C’est Marion Druart, la co-présidente de l’Association des bibliothécaires départementaux - qui vient d’organiser ses journées d’étude annuelles - qui témoigne : « De plus en plus de bibliothèques m’appellent pour me dire qu’elles ne savent pas quoi répondre à tel ou tel usager qui demande de retirer un document ». Un film avec Depardieu ou un livre « trop woke ».

Une situation gênante ? Plutôt salutaire : l’occasion de créer des débats aiguisant l’esprit critique et incitant à la tolérance ! À Montreuil, des élèves conçoivent une émission où ils interviewent des essayistes ou des artistes. « C’est une manière de travailler les outils numériques, les terminologies disqualifiantes, les postures », énumère Arnaud Le Mappian, le directeur des bibliothèques de la ville. Avec le tribunal de Bobigny, d’autres élèves reproduisent un procès au pénal, en jouant tous les rôles.
Offrir des documents fiables et plurielles
« Le rôle principal des bibliothèques, avant même de créer un débat, est de créer les conditions du débat : favoriser la rencontre entre des gens différents, mettre à disposition des ressources documentaires fiables et plurielles, et donner des outils sur la prise de parole, l’expression », expose Malik Diallo, directeur de la bibliothèque des Champs libres, à Rennes.
Puis place au débat, où le « public » est hautement actif, en animant lui-même la discussion.

Et les débats sur la religion, la politique, les droits des femmes, les parasciences…?
Mais comment armer les équipes sur des sujets compliqués ? En se faisant par exemple accompagner par des journalistes et en expliquant à l’écrit le sens et le cadre de l’animation.
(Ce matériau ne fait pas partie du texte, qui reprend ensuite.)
-- ==== Sys2Proof/Laws/Ops.lean ====
section
/-! SUPPORT. One lemma for each shared operation that says everything it does: the stack, the vectors, the fetch, the operand
forms, taking an exception. -/

namespace Sys2Proof.Machine

/-! ## The bus does not look at the CPU's registers -/

/-- A bus read neither looks at the CPU nor touches it. -/
theorem busRead_mapCpu (a : Word) (s : State) (f : Cpu → Cpu) :
    busRead a (s.mapCpu f) = ((busRead a s).1, (busRead a s).2.mapCpu f) := by
  have h : busAnswer a (s.mapCpu f) = ((busAnswer a s).1, (busAnswer a s).2.mapCpu f) := by
    obtain ⟨cpu, bus, ppu, apu, cart⟩ := s
    unfold busAnswer State.cartAnswer State.mapCpu
    dsimp only
    split
    · rfl
    split
    · rfl
    split
    · rfl
    split
    · rfl
    split
    · rfl
    split <;> rfl
  simp only [busRead, h]
  rfl

theorem oamDmaCopy_mapCpu (page : Byte) (f : Cpu → Cpu) : ∀ (n : Nat) (s : State),
    oamDmaCopy page n (s.mapCpu f) = (oamDmaCopy page n s).mapCpu f
  | 0, _ => rfl
  | n + 1, s => by
    rw [oamDmaCopy, oamDmaCopy, ← oamDmaCopy_mapCpu page f n]
    simp only [oamDmaStep, busRead_mapCpu]
    rfl

/-- A bus write looks at nothing of the CPU but `cycle_count`, which OAM DMA's stall depends on (R452). -/
theorem busWrite_mapCpu (a : Word) (v : Byte) (s : State) (f : Cpu → Cpu) (hf : (f s.cpu).cycleCount = s.cpu.cycleCount) :
    busWrite a v (s.mapCpu f) = (busWrite a v s).mapCpu f := by
  have e : (((s.mapCpu f).latch v).offerApu a v).offerCart a v = (((s.latch v).offerApu a v).offerCart a v).mapCpu f := by
    unfold State.offerApu State.offerCart
    split <;> rfl
  have hc : (((s.latch v).offerApu a v).offerCart a v).cpu = s.cpu := by simp
  unfold busWrite
  rw [e]
  generalize ((s.latch v).offerApu a v).offerCart a v = u at hc
  unfold State.localWrite
  split
  · rfl
  split
  · rfl
  split
  · have hd := (oamDmaCopy_only v 256 u).cpu
    simp only [oamDma, oamDmaCopy_mapCpu, State.mapCpu_cpu, State.mapCpu_apu, oamDmaStall, hd, hc, hf]
    rfl
  split <;> rfl

/-! ## The stack -/

/-- The byte a stack pointer designates is a byte of work RAM. -/
theorem State.onStack_eq (s : State) (sp : Byte) : s.onStack sp = Memory.read s.bus.ram (stackCell sp) := rfl

/-- The state after work RAM, the latch and SP change. -/
def State.afterStack (s : State) (ram : Memory) (bus sp : Byte) : State :=
  { s with bus := { s.bus with ram := ram, openBus := bus }, cpu := { s.cpu with sp := sp } }

/-- A push stores its byte in page 1 of work RAM and lowers SP (R10, R23). -/
theorem push_eq (v : Byte) (s : State) :
    push v s = s.afterStack (Memory.write s.bus.ram (stackCell s.cpu.sp) v) v (s.cpu.sp - 1) := by
  simp [push, busWrite_lowRam v s (stackAddr_low s.cpu.sp), State.mapCpu, State.afterStack]

/-- A pull raises SP and reads its byte (R10, R23). -/
theorem pull_eq (s : State) :
    pull s = (s.onStack (s.cpu.sp + 1), s.afterStack s.bus.ram (s.onStack (s.cpu.sp + 1)) (s.cpu.sp + 1)) := by
  unfold pull
  simp only [State.mapCpu_cpu, busRead_lowRam (stackAddr_low _), ramIndex_stackAddr, State.mapCpu_bus]
  rfl

@[simp] theorem State.afterStack_ppu (s : State) (m : Memory) (b sp : Byte) : (s.afterStack m b sp).ppu = s.ppu := rfl
@[simp] theorem State.afterStack_apu (s : State) (m : Memory) (b sp : Byte) : (s.afterStack m b sp).apu = s.apu := rfl
@[simp] theorem State.afterStack_cart (s : State) (m : Memory) (b sp : Byte) : (s.afterStack m b sp).cart = s.cart := rfl
@[simp] theorem State.afterStack_params (s : State) (m : Memory) (b sp : Byte) : (s.afterStack m b sp).params = s.params := rfl
@[simp] theorem State.afterStack_ram (s : State) (m : Memory) (b sp : Byte) : (s.afterStack m b sp).bus.ram = m := rfl
@[simp] theorem State.afterStack_openBus (s : State) (m : Memory) (b sp : Byte) :
    (s.afterStack m b sp).bus.openBus = b := rfl
@[simp] theorem State.afterStack_cpu (s : State) (m : Memory) (b sp : Byte) :
    (s.afterStack m b sp).cpu = { s.cpu with sp := sp } := rfl
@[simp] theorem State.afterStack_afterStack (s : State) (m n : Memory) (b c sp sq : Byte) :
    (s.afterStack m b sp).afterStack n c sq = s.afterStack n c sq := rfl

/-- An address pushed: two bytes, the high one at the higher address (R106). -/
theorem pushWord_eq (w : Word) (s : State) :
    pushWord w s =
      s.afterStack
        (Memory.write (Memory.write s.bus.ram (stackCell s.cpu.sp) (hiByte w)) (stackCell (s.cpu.sp - 1))
          (loByte w))
        (loByte w) (s.cpu.sp - 1 - 1) := by
  simp [pushWord, push_eq]

/-- An address pulled. -/
theorem pullWord_eq (s : State) :
    pullWord s =
      (mkWord (s.onStack (s.cpu.sp + 1 + 1)) (s.onStack (s.cpu.sp + 1)),
        s.afterStack s.bus.ram (s.onStack (s.cpu.sp + 1 + 1)) (s.cpu.sp + 1 + 1)) := by
  simp [pullWord, pull_eq, State.onStack_eq]

/-! ## Vectors and fetching -/

/-- Reading a vector is two bus reads and nothing else. -/
theorem readVector_readOnly (a : Word) (s : State) : ReadOnly s (readVector a s).2 :=
  (busRead_readOnly a s).trans (busRead_readOnly (a + 1) _)

@[simp] theorem readVector_cpu (a : Word) (s : State) : (readVector a s).2.cpu = s.cpu := (readVector_readOnly a s).cpu
@[simp] theorem readVector_ram (a : Word) (s : State) : (readVector a s).2.bus.ram = s.bus.ram :=
  (readVector_readOnly a s).ram
@[simp] theorem readVector_cart (a : Word) (s : State) : (readVector a s).2.cart = s.cart := (readVector_readOnly a s).cart
@[simp] theorem readVector_params (a : Word) (s : State) : (readVector a s).2.params = s.params :=
  (readVector_readOnly a s).params

/-- A byte fetched from plain storage (R151). -/
theorem fetchByte_storage {s : State} {v : Byte} (h : s.storage s.cpu.pc = some v) :
    fetchByte s = (v, (s.latch v).mapCpu fun c => { c with pc := c.pc + 1 }) := by
  simp [fetchByte, busRead_storage h]

@[simp] theorem State.storage_latch (s : State) (v : Byte) (a : Word) : (s.latch v).storage a = s.storage a := rfl
@[simp] theorem State.storage_mapCpu (s : State) (f : Cpu → Cpu) (a : Word) : (s.mapCpu f).storage a = s.storage a := rfl

/-! ## Operand forms -/

/-- Finding an effective address only reads. -/
theorem resolve_readOnly (m : MemMode) (s : State) : ReadOnly s (resolve m s).2 := by
  cases m with
  | izx z => exact (busRead_readOnly _ s).trans (busRead_readOnly _ _)
  | izy z => exact (busRead_readOnly _ s).trans (busRead_readOnly _ _)
  | _ => exact ReadOnly.refl s

theorem dummyIf_readOnly (b : Bool) (e : Ea) (s : State) : ReadOnly s (dummyIf b e s) := by
  unfold dummyIf
  split
  · exact busRead_readOnly _ s
  · exact ReadOnly.refl s

/-- Reading an operand only reads. -/
theorem readOperand_readOnly (m : MemMode) (s : State) : ReadOnly s (readOperand m s).state :=
  ((resolve_readOnly m s).trans (dummyIf_readOnly _ _ _)).trans (busRead_readOnly _ _)

theorem readMode_readOnly (m : ReadMode) (s : State) : ReadOnly s (readMode m s).state := by
  cases m with
  | imm v => exact ReadOnly.refl s
  | mem m => exact readOperand_readOnly m s

@[simp] theorem resolve_cpu (m : MemMode) (s : State) : (resolve m s).2.cpu = s.cpu := (resolve_readOnly m s).cpu
@[simp] theorem dummyIf_cpu (b : Bool) (e : Ea) (s : State) : (dummyIf b e s).cpu = s.cpu := (dummyIf_readOnly b e s).cpu
@[simp] theorem readOperand_cpu (m : MemMode) (s : State) : (readOperand m s).state.cpu = s.cpu :=
  (readOperand_readOnly m s).cpu
@[simp] theorem readMode_cpu (m : ReadMode) (s : State) : (readMode m s).state.cpu = s.cpu := (readMode_readOnly m s).cpu
@[simp] theorem dummyIf_params (b : Bool) (e : Ea) (s : State) : (dummyIf b e s).params = s.params :=
  (dummyIf_readOnly b e s).params
@[simp] theorem resolve_params (m : MemMode) (s : State) : (resolve m s).2.params = s.params := (resolve_readOnly m s).params
@[simp] theorem readMode_params (m : ReadMode) (s : State) : (readMode m s).state.params = s.params :=
  (readMode_readOnly m s).params

theorem beforeStore_readOnly (m : MemMode) (s : State) : ReadOnly s (beforeStore m s) :=
  (resolve_readOnly m s).trans (dummyIf_readOnly _ _ _)

theorem writeOperand_eq (m : MemMode) (v : Byte) (s : State) :
    writeOperand m v s = busWrite (resolve m s).1.ea v (beforeStore m s) := rfl

@[simp] theorem writeOperand_cpu (m : MemMode) (v : Byte) (s : State) : (writeOperand m v s).cpu = s.cpu := by
  rw [writeOperand_eq, busWrite_cpu, (beforeStore_readOnly m s).cpu]

@[simp] theorem rmwOperand_cpu (m : MemMode) (f : Byte → Byte) (s : State) : (rmwOperand m f s).state.cpu = s.cpu := by
  simp [rmwOperand]

@[simp] theorem writeOperand_params (m : MemMode) (v : Byte) (s : State) : (writeOperand m v s).params = s.params := by
  rw [writeOperand_eq, busWrite_params, (beforeStore_readOnly m s).params]

@[simp] theorem rmwOperand_params (m : MemMode) (f : Byte → Byte) (s : State) :
    (rmwOperand m f s).state.params = s.params := by simp [rmwOperand]

/-! ## Taking an exception and returning from one -/

/-- The state in which the entry reads its vector: PC and status pushed, I set (R305, R770). -/
def State.entered (e : Event) (s : State) : State :=
  (s.afterStack
    (Memory.write
      (Memory.write (Memory.write s.bus.ram (stackCell s.cpu.sp) (hiByte s.cpu.pc)) (stackCell (s.cpu.sp - 1))
        (loByte s.cpu.pc))
      (stackCell (s.cpu.sp - 1 - 1)) (e.pushedP s.cpu.p))
    (e.pushedP s.cpu.p) (s.cpu.sp - 1 - 1 - 1)).mapCpu fun c => { c with p := setFlag c.p .i true }

/-- Everything taking an exception does (R305, R770). -/
theorem takeEvent_eq (e : Event) (s : State) :
    takeEvent e s =
      (readVector e.vector (s.entered e)).2.mapCpu fun c => { c with pc := (readVector e.vector (s.entered e)).1 } := by
  simp only [takeEvent, pushWord_eq, push_eq, State.afterStack_afterStack, State.afterStack_cpu, State.afterStack_ram]
  rfl

/-- Everything the return from an exception does (R304, R775). -/
theorem returnFromEvent_eq (s : State) :
    returnFromEvent s =
      (s.afterStack s.bus.ram (s.onStack (s.cpu.sp + 1 + 1 + 1)) (s.cpu.sp + 1 + 1 + 1)).mapCpu fun c =>
        { c with
          p := pulledP (s.onStack (s.cpu.sp + 1))
          pc := mkWord (s.onStack (s.cpu.sp + 1 + 1 + 1)) (s.onStack (s.cpu.sp + 1 + 1)) } := by
  simp only [returnFromEvent, pullWord_eq, pull_eq]
  rfl

@[simp] theorem push_params (v : Byte) (s : State) : (push v s).params = s.params := by rw [push_eq, State.afterStack_params]
@[simp] theorem pull_params (s : State) : (pull s).2.params = s.params := by rw [pull_eq]; rfl
@[simp] theorem pushWord_params (w : Word) (s : State) : (pushWord w s).params = s.params := by rw [pushWord_eq]; rfl
@[simp] theorem pullWord_params (s : State) : (pullWord s).2.params = s.params := by rw [pullWord_eq]; rfl
@[simp] theorem takeEvent_params (e : Event) (s : State) : (takeEvent e s).params = s.params := by
  rw [takeEvent_eq, State.mapCpu_params, readVector_params]; rfl
@[simp] theorem returnFromEvent_params (s : State) : (returnFromEvent s).params = s.params := by
  rw [returnFromEvent_eq]; rfl

end Sys2Proof.Machine
end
Là où le bibliothécaire est démuni : quand il n’a pas de soutien politique. Comme le révèle Philippe Marcerou, inspecteur général de l’éducation, du sport et de la recherche, « les interventions des élus sont de moins en moins courantes pour les acquisitions documentaires. Mais dans l’action culturelle… Des intervenants sont imposés ou retirés par des mairies ». Le rapport sera publié prochainement.
Et face à des citoyens qui ne veulent rien entendre et font pression ? Le bibliothécaire est tenté d’éviter les sujets qui fâchent. « Je n’encouragerais pas une petite bibliothèque de Loire-Atlantique à organiser un débat sur le trafic aérien sans soutien des élus. Je n’encourage évidemment pas l’autocensure, mais il faut être prudent », reprend Marion Druart, qui propose qu’une petite bibliothèque inquiétée puisse se cacher derrière la bibliothèque départementale, « qui a un rôle de parapluie ».